I am sure there are could be more added to my list. Of course every company and every position is different. You'll have to figure out what makes sense in your situation.
Hopefully it gives you some ideas. Good luck learning your system(s).
- Check out the source code and look at how the codebase is laid out. i.e., the directory names. This often gives me an understanding of what is vendor code or third-party dependencies, test, and 'core' source code.
- How to build the product, and what artifacts are produced. This will tell you a lot about where to start looking.
- Take a small bug where further information is requested to help triage/solve the bug. This could be reproducing the issue by clicking around or performing a workflow by issuing commands, or rooting through logs and database entries to ascertain the state of the system. This is often an instructive exercise because it requires that you understand how the system is deployed, which is always a good thing to know, and how to troubleshoot an area that you know little about, which you will often be called upon to do. Reading the logs gives you a pretty good idea of the system initialization sequence, particularly in a cloud product. Ditto with looking at the core metrics or example traces of the system. Traces, if available, instantly lay bare a 30000 ft view of the system before you.

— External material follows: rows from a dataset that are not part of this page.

-- ==== Sys2Proof/Tests/Slice0.lean ====
section
/-! SUPPORT. The model's own tests: ill-formed terms refused, words written out from the encodings of
spec/30_encoding.md and spec/opcode_table.json, values from the vectors of spec/95_test_vectors.md (each
test names its vector), and a witness for the hypotheses of every statement. -/

namespace Sys2Proof.Tests

open Sys2Proof Sys2Proof.Machine

/-! ### Small states -/

/-- The state an outcome goes to. -/
def nextOf (o : Host.Outcome State Fault Refusal) : Option State :=
  match o with
  | .next s => some s
  | .fault _ => none
  | .refused _ => none

/-- A cut-through stream in progress with a frame open. -/
def streaming (f : Frame) : State := { State.reset with phase := .stream, frame := f }

/-- A store-and-forward stream in progress with cells collected. -/
def collecting (cfg : Cfg) (cells : Memory) : State :=
  { State.reset with phase := .collect, cfgL := cfg, sb := cells }

/-- `cfg 010`. -/
def textCfg : Cfg := ⟨.scaledInteger, true, false⟩

/-- `cfg 001`. -/
def resyncCfg : Cfg := ⟨.scaledInteger, false, true⟩

/-- The frame `80 01 00 39` of the source's own example (W3), and its fields. -/
def packet : Frame := .four 0x80 0x01 0x00 0x39

def packetFields : ValidFrame := ⟨1, 0x00, 0x39⟩

/-- The record of that frame in mode 0. -/
def packetRecord : SensorRecord := ⟨0x3830, 1, 57⟩

/-- Cells at the addresses 0, 1, 2, ... -/
def cells (k : Nat) : List Byte → Memory
  | [] => []
  | v :: rest => (k, v) :: cells (k + 1) rest

/-- The 19 characters of program P4 and vector ST-16, as they stand in `SB`. -/
def p4Cells : Memory :=
  cells 0 [0x0F, 8, 0, 0, 1, 0, 0, 3, 9, 8] ++ cells 10 [0, 0, 2, 0, 0, 6, 4, 8, 0]

/-- A state with one event offered. -/
def offered (s : State) (pins : Cfg) (w : EventWord) : State := { s with input := [.event pins w] }

/-! ### WellFormed refuses -/

theorem test_wellformed_hexPair_odd : WellFormed 0x80 (.hexPair [8, 0, 1]) = false := by decide
theorem test_wellformed_frCut_marker : WellFormed 0x80 (.frCut 0x80) = false := by decide
theorem test_wellformed_frAppend_marker : WellFormed 0x80 (.frAppend 0x80) = false := by decide
theorem test_wellformed_valReject_valid : WellFormed 0x80 (.valReject packet) = false := by decide
theorem test_wellformed_accepts :
    WellFormed 0x80 (.hexPair [8, 0]) = true ∧ WellFormed 0x80 (.frCut 0x81) = true ∧
    WellFormed 0x80 (.frAppend 0x00) = true ∧ WellFormed 0x80 (.valReject .empty) = true := by decide

/-! ### Decoding: one word per row that has an encoding, written out from the table -/

/-- The operation decoded, none where the word is refused. -/
def ok (x : Except Reject Instr) : Option Instr :=
  match x with
  | .ok i => some i
  | .error _ => none

/-- `edddddddd`: end 0, data 1000 0000; end 1. -/
theorem test_decode_stStart :
    ok (decode 0x80 (.event .idle .ok false) 9 0b010000000) = some (.stStart false 0x80) ∧
    ok (decode 0x80 (.event .idle .ok false) 9 0b100000001) = some (.stStart true 0x01) := by decide
/-- `0uuuuuuuu` in COLLECT after an error. -/
theorem test_decode_stDiscard :
    ok (decode 0x80 (.event .collect .badChar false) 9 0b010000000) = some (.stDiscard 0x80) := by decide
/-- `1xxxxxxxx` in STREAM. -/
theorem test_decode_stEndS :
    ok (decode 0x80 (.event .stream .ok true) 9 0b110000000) = some .stEndS := by decide
/-- `1xxxxxxxx` in COLLECT, whatever `ERR` is. -/
theorem test_decode_stEndC :
    ok (decode 0x80 (.event .collect .badChar false) 9 0b100000000) = some .stEndC := by decide
/-- `0uuuuuuuu` in COLLECT: the marker is stored like any unit. -/
theorem test_decode_sbSt :
    ok (decode 0x80 (.event .collect .ok false) 9 0b010000000) = some (.sbSt 0x80) := by decide
/-- `010000000` in STREAM wins over `FR.CUT` (R130). -/
theorem test_decode_frSync :
    ok (decode 0x80 (.event .stream .ok true) 9 0b010000000) = some .frSync := by decide
/-- `0bbbbbbbb` in STREAM, frame full. -/
theorem test_decode_frCut :
    ok (decode 0x80 (.event .stream .ok true) 9 0b010000001) = some (.frCut 0x81) := by decide
/-- `0bbbbbbbb` in STREAM, frame not full. -/
theorem test_decode_frAppend :
    ok (decode 0x80 (.event .stream .ok false) 9 0b000111001) = some (.frAppend 0x39) := by decide
/-- `cccccccc`: the code of `f`. -/
theorem test_decode_hexVal : ok (decode 0x80 .char 8 0b01100110) = some (.hexVal 0x66) := by decide
/-- `10000000`, the marker. -/
theorem test_decode_detB : ok (decode 0x80 .octet 8 0b10000000) = some (.detB 0x80) := by decide
/-- `1000 0000`, the two character values of the marker. -/
theorem test_decode_detT : ok (decode 0x80 .pair 8 0b10000000) = some (.detT 8 (some 0)) := by decide
/-- `10000000 0ccccccc hhhhhhhh llllllll`: counter 127, hi 0x12, lo 0x34. -/
theorem test_decode_valAccept :
    ok (decode 0x80 .close 32 0b10000000011111110001001000110100) =
      some (.valAccept ⟨127, 0x12, 0x34⟩) := by decide
/-- The same word with bit 23 set (VA-6's reason), and a candidate of two octets (VA-11). -/
theorem test_decode_valReject :
    ok (decode 0x80 .close 32 0b10000000111111110001001000110100) =
      some (.valReject (.four 0x80 0xFF 0x12 0x34)) ∧
    ok (decode 0x80 .close 16 0b1000000000000001) = some (.valReject (.two 0x80 0x01)) := by decide
theorem test_decode_unp :
    ok (decode 0x80 .identifier 32 0b10000000000000010000000000111001) = some (.unpId packetFields) ∧
    ok (decode 0x80 .counter 32 0b10000000000000010000000000111001) = some (.unpCnt packetFields) ∧
    ok (decode 0x80 (.pressure .scaledInteger) 32 0b10000000000000010000000000111001) =
      some (.unpScaled packetFields) ∧
    ok (decode 0x80 (.pressure .hexDigitConcatenation) 32 0b10000000000000010000000000111001) =
      some (.unpHexcat packetFields) := by decide
/-- Refusals by name: a wrong width, a bit too many, a frame that is not validated. -/
theorem test_decode_refuses :
    decode 0x80 (.event .stream .ok false) 8 0 = .error .width ∧
    decode 0x80 (.event .stream .ok false) 9 512 = .error .highBits ∧
    decode 0x80 .close 40 0 = .error .width ∧
    decode 0x80 .counter 32 0x80FF0000 = .error .notValidated := ⟨rfl, rfl, rfl, rfl⟩

/-- The words of the table that stand for themselves, and that the next step runs them after reset. -/
theorem test_table_words :
    decodeTableWord 16 0x080 = some .frSync ∧ decodeTableWord 16 0x001 = some (.frAppend 0x01) ∧
    decodeTableWord 16 0x100 = some .stEndS ∧ decodeTableWord 8 0x80 = some (.detB 0x80) ∧
    decodeTableWord 32 0x80000000 = some (.valAccept ⟨0, 0, 0⟩) := by decide
theorem test_fetch_sync :
    (nextOf (step (State.reset.withFetchWord 16 0x080))).map (fun s => (s.frame, s.total)) =
      some (.one 0x80, 1) := by decide
theorem test_fetch_accept :
    (nextOf (step (State.reset.withFetchWord 32 0x80010039))).map (fun s => (s.accepted, s.trace)) =
      some (1, [.out (.record packetRecord)]) := by decide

- For web apps, the router file. There is usually a file that contains various route definitions and the entrypoints to them. This is a great start for figuring out what links to what. Something basic like a simple GET of a collection or a health check is a great way to get your feet wet.
- For web apps and others that use a database, the database schema. Often I just do a COUNT(*) of tables and look at the schema tables that contain the largest number of entries.
- Unit Tests. For a particular functional area, these are an excellent aid to understanding what the expectations are and how they are tested. I also write unit tests for areas that do not have them as a way to get familiar with the codebase.
- Results of Smoke Test and Integration Test runs. These often give you a bigger picture idea of what the system does in relation to others that surround it, and the major 'compartments' of the system as it were.
- Fixing bugs of varying complexity. This is an excellent way to instantly get familiar with building, testing, code reviewing, and putting through standard precommit testing your change. The change itself is incidental; the things that you learn during this process will help you get productive quickly.
- Writing small features that are very self-contained and interact with one or two areas of the system. This helps you understand a few system areas inside-out, and you can slowly grow your understanding of the system by doing features that touch newer areas that you'd like to know.